▶ **What you need to do**
Beginning with the very first line, please reproduce the entries exactly through the line containing "rw [if_pos hm]".

┌────────

/-- A response changes the units as little as storing it does. -/
theorem respond_same (s : State) (mb cmd : Nat) (m : Msg) (status : Nat) (p : Bytes) (h : mb < 24) (g : mb < 16 ∨ (s.mbx mb).conn.isSome = true) :
    State.SameUnits (s.setMbx mb { s.mbx mb with rsp := some (rspOf cmd m status p) }) (s.respond mb cmd m status p) := by
  unfold State.respond
  dsimp only
  by_cases hm : mb < 16
  · rw [if_pos hm]
    have hd : State.SameUnits s (if m.writeFails = true then s else s.hostDenied 1 (s.mbx mb).rspAddr (rspOf cmd m status p).length) :=
      .ite (.refl s) (s.hostDenied_same _ _ _)
    refine .ite (.trans ?_ (State.raise_same _ _)) ?_ <;>
    · refine .ite (.trans ?_ (State.hostWrite_same _ _ _)) ?_ <;>
      · refine State.setMbx_same₂ hd _ _ _ ?_ rfl
        simp [hm, rspOf]
  · have hc : (s.mbx mb).conn.isSome = true := g.resolve_left hm
    rw [if_neg hm, if_neg (by omega)]
    refine State.setMbx_same₂ (.refl s) _ _ _ ?_ rfl
    simp [hm, hc, rspOf]

theorem respond_rsp (s : State) (mb cmd : Nat) (m : Msg) (status : Nat) (p : Bytes) (h : mb < 24) (g : mb < 16 ∨ (s.mbx mb).conn.isSome = true) :
    ((s.respond mb cmd m status p).mbx mb).rsp = some (rspOf cmd m status p) := by
  rw [(respond_same s mb cmd m status p h g).rsp mb, State.mbx_setMbx]

/-! The state in which a command's own part runs. -/

@[simp] theorem atBody_time (a : State) (k : CmdKind) (mb : Nat) (m : Msg) : (a.atBody k mb m).time = a.time := by simp only [State.atBody, State.rung]; split <;> split <;> rfl
@[simp] theorem atBody_recorder (a : State) (k : CmdKind) (mb : Nat) (m : Msg) : (a.atBody k mb m).recorder = a.recorder := by simp only [State.atBody, State.rung]; split <;> split <;> rfl
@[simp] theorem atBody_prot (a : State) (k : CmdKind) (mb : Nat) (m : Msg) : (a.atBody k mb m).prot = a.prot := by simp only [State.atBody, State.rung]; split <;> split <;> rfl
@[simp] theorem atBody_power (a : State) (k : CmdKind) (mb : Nat) (m : Msg) : (a.atBody k mb m).power = a.power := by simp only [State.atBody, State.rung]; split <;> split <;> rfl
@[simp] theorem atBody_health (a : State) (k : CmdKind) (mb : Nat) (m : Msg) : (a.atBody k mb m).health = a.health := by simp only [State.atBody, State.rung]; split <;> split <;> rfl
@[simp] theorem atBody_streams (a : State) (k : CmdKind) (mb : Nat) (m : Msg) : (a.atBody k mb m).streams = a.streams := by simp only [State.atBody, State.rung]; split <;> split <;> rfl
@[simp] theorem atBody_comp (a : State) (k : CmdKind) (mb : Nat) (m : Msg) : (a.atBody k mb m).comp = a.comp := by simp only [State.atBody, State.rung]; split <;> split <;> rfl
@[simp] theorem atBody_enc (a : State) (k : CmdKind) (mb : Nat) (m : Msg) : (a.atBody k mb m).enc = a.enc := by simp only [State.atBody, State.rung]; split <;> split <;> rfl
@[simp] theorem atBody_lanes (a : State) (k : CmdKind) (mb : Nat) (m : Msg) : (a.atBody k mb m).lanes = a.lanes := by simp only [State.atBody, State.rung]; split <;> split <;> rfl
@[simp] theorem atBody_touch (a : State) (k : CmdKind) (mb : Nat) (m : Msg) : (a.atBody k mb m).touch = a.touch := by simp only [State.atBody, State.rung]; split <;> split <;> rfl
@[simp] theorem atBody_dram (a : State) (k : CmdKind) (mb : Nat) (m : Msg) : (a.atBody k mb m).dram = a.dram := by simp only [State.atBody, State.rung]; split <;> split <;> rfl
@[simp] theorem atBody_out (a : State) (k : CmdKind) (mb : Nat) (m : Msg) : (a.atBody k mb m).out = a.out := by simp only [State.atBody, State.rung]; split <;> split <;> rfl
@[simp] theorem atBody_freeCtr (a : State) (k : CmdKind) (mb : Nat) (m : Msg) : (a.atBody k mb m).freeCtr = a.freeCtr := by simp only [State.atBody, State.rung]; split <;> split <;> rfl
@[simp] theorem atBody_pending (a : State) (k : CmdKind) (mb : Nat) (m : Msg) : (a.atBody k mb m).pending = a.pending := by simp only [State.atBody, State.rung]; split <;> split <;> rfl
@[simp] theorem atBody_images (a : State) (k : CmdKind) (mb : Nat) (m : Msg) : (a.atBody k mb m).upd.images = a.upd.images := by simp only [State.atBody, State.rung]; split <;> split <;> rfl
@[simp] theorem atBody_planState (a : State) (k : CmdKind) (mb : Nat) (m : Msg) : (a.atBody k mb m).upd.planState = a.upd.planState := by simp only [State.atBody, State.rung]; split <;> split <;> rfl
@[simp] theorem atBody_plan (a : State) (k : CmdKind) (mb : Nat) (m : Msg) : (a.atBody k mb m).upd.plan = a.upd.plan := by simp only [State.atBody, State.rung]; split <;> split <;> rfl
@[simp] theorem atBody_order (a : State) (k : CmdKind) (mb : Nat) (m : Msg) : (a.atBody k mb m).upd.order = a.upd.order := by simp only [State.atBody, State.rung]; split <;> split <;> rfl
@[simp] theorem atBody_activated (a : State) (k : CmdKind) (mb : Nat) (m : Msg) : (a.atBody k mb m).upd.activated = a.upd.activated := by simp only [State.atBody, State.rung]; split <;> split <;> rfl
@[simp] theorem atBody_falling (a : State) (k : CmdKind) (mb : Nat) (m : Msg) : (a.atBody k mb m).upd.falling = a.upd.falling := by simp only [State.atBody, State.rung]; split <;> split <;> rfl
@[simp] theorem atBody_activating (a : State) (k : CmdKind) (mb : Nat) (m : Msg) : (a.atBody k mb m).upd.activating = a.upd.activating := by simp only [State.atBody, State.rung]; split <;> split <;> rfl
@[simp] theorem atBody_counter (a : State) (k : CmdKind) (mb : Nat) (m : Msg) : (a.atBody k mb m).upd.counter = a.upd.counter := by simp only [State.atBody, State.rung]; split <;> split <;> rfl
@[simp] theorem atBody_deadline (a : State) (k : CmdKind) (mb : Nat) (m : Msg) : (a.atBody k mb m).upd.deadline = a.upd.deadline := by simp only [State.atBody, State.rung]; split <;> split <;> rfl
@[simp] theorem atBody_current (a : State) (k : CmdKind) (mb : Nat) (m : Msg) : (a.atBody k mb m).upd.current = a.upd.current := by simp only [State.atBody, State.rung]; split <;> split <;> rfl
@[simp] theorem atBody_bootRom (a : State) (k : CmdKind) (mb : Nat) (m : Msg) : (a.atBody k mb m).upd.bootRom = a.upd.bootRom := by simp only [State.atBody, State.rung]; split <;> split <;> rfl
@[simp] theorem atBody_spireSwitch (a : State) (k : CmdKind) (mb : Nat) (m : Msg) : (a.atBody k mb m).upd.spireSwitch = a.upd.spireSwitch := by simp only [State.atBody, State.rung]; split <;> split <;> rfl
@[simp] theorem atBody_sources (a : State) (k : CmdKind) (mb : Nat) (m : Msg) : (a.atBody k mb m).upd.sources = a.upd.sources := by simp only [State.atBody, State.rung]; split <;> split <;> rfl
@[simp] theorem atBody_devState (a : State) (k : CmdKind) (mb : Nat) (m : Msg) : (a.atBody k mb m).izent.devState = a.izent.devState := by simp only [State.atBody, State.rung]; split <;> split <;> rfl
@[simp] theorem atBody_alive (a : State) (k : CmdKind) (mb : Nat) (m : Msg) : (a.atBody k mb m).izent.alive = a.izent.alive := by simp only [State.atBody, State.rung]; split <;> split <;> rfl
@[simp] theorem atBody_healthEvents (a : State) (k : CmdKind) (mb : Nat) (m : Msg) : (a.atBody k mb m).izent.healthEvents = a.izent.healthEvents := by simp only [State.atBody, State.rung]; split <;> split <;> rfl
@[simp] theorem atBody_ring (a : State) (k : CmdKind) (mb : Nat) (m : Msg) : (a.atBody k mb m).izent.ring = a.izent.ring := by simp only [State.atBody, State.rung]; split <;> split <;> rfl
@[simp] theorem atBody_usedIds (a : State) (k : CmdKind) (mb : Nat) (m : Msg) : (a.atBody k mb m).izent.usedIds = a.izent.usedIds := by simp only [State.atBody, State.rung]; split <;> split <;> rfl
@[simp] theorem atBody_idle (a : State) (k : CmdKind) (mb : Nat) (m : Msg) : (a.atBody k mb m).izent.idle = a.izent.idle := by simp only [State.atBody, State.rung]; split <;> split <;> rfl
@[simp] theorem atBody_msixTable (a : State) (k : CmdKind) (mb : Nat) (m : Msg) : (a.atBody k mb m).izent.msixTable = a.izent.msixTable := by simp only [State.atBody, State.rung]; split <;> split <;> rfl
@[simp] theorem atBody_msixPending (a : State) (k : CmdKind) (mb : Nat) (m : Msg) : (a.atBody k mb m).izent.msixPending = a.izent.msixPending := by simp only [State.atBody, State.rung]; split <;> split <;> rfl
@[simp] theorem atBody_lastRead (a : State) (k : CmdKind) (mb : Nat) (m : Msg) : (a.atBody k mb m).izent.lastRead = a.izent.lastRead := by simp only [State.atBody, State.rung]; split <;> split <;> rfl
@[simp] theorem atBody_timeHi (a : State) (k : CmdKind) (mb : Nat) (m : Msg) : (a.atBody k mb m).izent.timeHi = a.izent.timeHi := by simp only [State.atBody, State.rung]; split <;> split <;> rfl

└────────

▶ **Result of this task**
/-- A response changes the units as little as storing it does. -/
theorem respond_same (s : State) (mb cmd : Nat) (m : Msg) (status : Nat) (p : Bytes) (h : mb < 24) (g : mb < 16 ∨ (s.mbx mb).conn.isSome = true) :
    State.SameUnits (s.setMbx mb { s.mbx mb with rsp := some (rspOf cmd m status p) }) (s.respond mb cmd m status p) := by
  unfold State.respond
  dsimp only
  by_cases hm : mb < 16
  · rw [if_pos hm]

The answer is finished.